## Exercise
Every line of the material is to be set down exactly as written.
────
-- ==== Sys2Proof/Machine/System.lean ====
section
/-! DEFINITION. Sys2Proof/Machine/System.lean: TRAP, BKPT, RTE, WFI and the interrupt event (R27 to R29, R92 to R94). -/

namespace Sys2Proof.Machine

/-- TRAP: cause 0x0D with the code; from kernel level it goes to monitor (R27, R93). -/
def execTrap (pg : BitVec 3) (c : BitVec 12) (s : State) : Out :=
  runWord { i := .trap pg c, pg } s (.trap 0x0D (c.zeroExtend 64) (s.level s.cur == .kernel))

/-- BKPT: cause 0x0C (R93). -/
def execBkpt (pg : BitVec 3) (s : State) : Out := runWord { i := .bkpt pg, pg } s (.trap 0x0C 0 false)

/-- The control core that executes; agent 0 for a compute thread, which never reaches a privileged body. -/
def ctlOf : Tid → Nat
  | .ctl n => n
  | .cmp _ _ _ => 0

/-- RTE (R29). -/
def execRte (pg : BitVec 3) (s : State) : Out :=
  runWord { i := .rte pg, pg, need := .kernel } s (.placed (s.modCtl (ctlOf s.cur) Ctl.rte))

/-- WFI: completes at once when an interrupt that would be taken is pending; else the core waits past it (R94). -/
def execWfi (pg : BitVec 3) (s : State) : Out :=
  runWord { i := .wfi pg, pg, need := .kernel } s
    (.next (s.modCtl (ctlOf s.cur) fun c => if c.awake then c else { c with wfi := true }))

/-- The event of interrupt source `src` reaching control core `n`: it becomes pending, and a source that R28 lets the
core take is taken between two words (R28, R331). Sources 15 and above do not exist, and without power no register holds one (R2). -/
def execInterrupt (n src : Nat) (s : State) : Out :=
  if src < 15 then
    s.powered (.next (s.modCtl n fun c =>
      let c := c.pendIrq src
      match c.takes with
      | some k => c.interrupt k
      | none => c))
  else .next s

/-- A word that is no instruction: the illegal-instruction trap, cause 0x00, with the word in TVAL (R69). -/
def execIllegalInstruction (w : BitVec 32) (s : State) : Out := (Res.trap 0x00 (w.zeroExtend 64) false).finish s

end Sys2Proof.Machine
end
────
## Solved problem
-- ==== Sys2Proof/Machine/System.lean ====
section
/-! DEFINITION. Sys2Proof/Machine/System.lean: TRAP, BKPT, RTE, WFI and the interrupt event (R27 to R29, R92 to R94). -/

namespace Sys2Proof.Machine

/-- TRAP: cause 0x0D with the code; from kernel level it goes to monitor (R27, R93). -/
def execTrap (pg : BitVec 3) (c : BitVec 12) (s : State) : Out :=
  runWord { i := .trap pg c, pg } s (.trap 0x0D (c.zeroExtend 64) (s.level s.cur == .kernel))

/-- BKPT: cause 0x0C (R93). -/
def execBkpt (pg : BitVec 3) (s : State) : Out := runWord { i := .bkpt pg, pg } s (.trap 0x0C 0 false)

/-- The control core that executes; agent 0 for a compute thread, which never reaches a privileged body. -/
def ctlOf : Tid → Nat
  | .ctl n => n
  | .cmp _ _ _ => 0

/-- RTE (R29). -/
def execRte (pg : BitVec 3) (s : State) : Out :=
  runWord { i := .rte pg, pg, need := .kernel } s (.placed (s.modCtl (ctlOf s.cur) Ctl.rte))

/-- WFI: completes at once when an interrupt that would be taken is pending; else the core waits past it (R94). -/
def execWfi (pg : BitVec 3) (s : State) : Out :=
  runWord { i := .wfi pg, pg, need := .kernel } s
    (.next (s.modCtl (ctlOf s.cur) fun c => if c.awake then c else { c with wfi := true }))

/-- The event of interrupt source `src` reaching control core `n`: it becomes pending, and a source that R28 lets the
core take is taken between two words (R28, R331). Sources 15 and above do not exist, and without power no register holds one (R2). -/
def execInterrupt (n src : Nat) (s : State) : Out :=
  if src < 15 then
    s.powered (.next (s.modCtl n fun c =>
      let c := c.pendIrq src
      match c.takes with
      | some k => c.interrupt k
      | none => c))
  else .next s

/-- A word that is no instruction: the illegal-instruction trap, cause 0x00, with the word in TVAL (R69). -/
def execIllegalInstruction (w : BitVec 32) (s : State) : Out := (Res.trap 0x00 (w.zeroExtend 64) false).finish s

end Sys2Proof.Machine
end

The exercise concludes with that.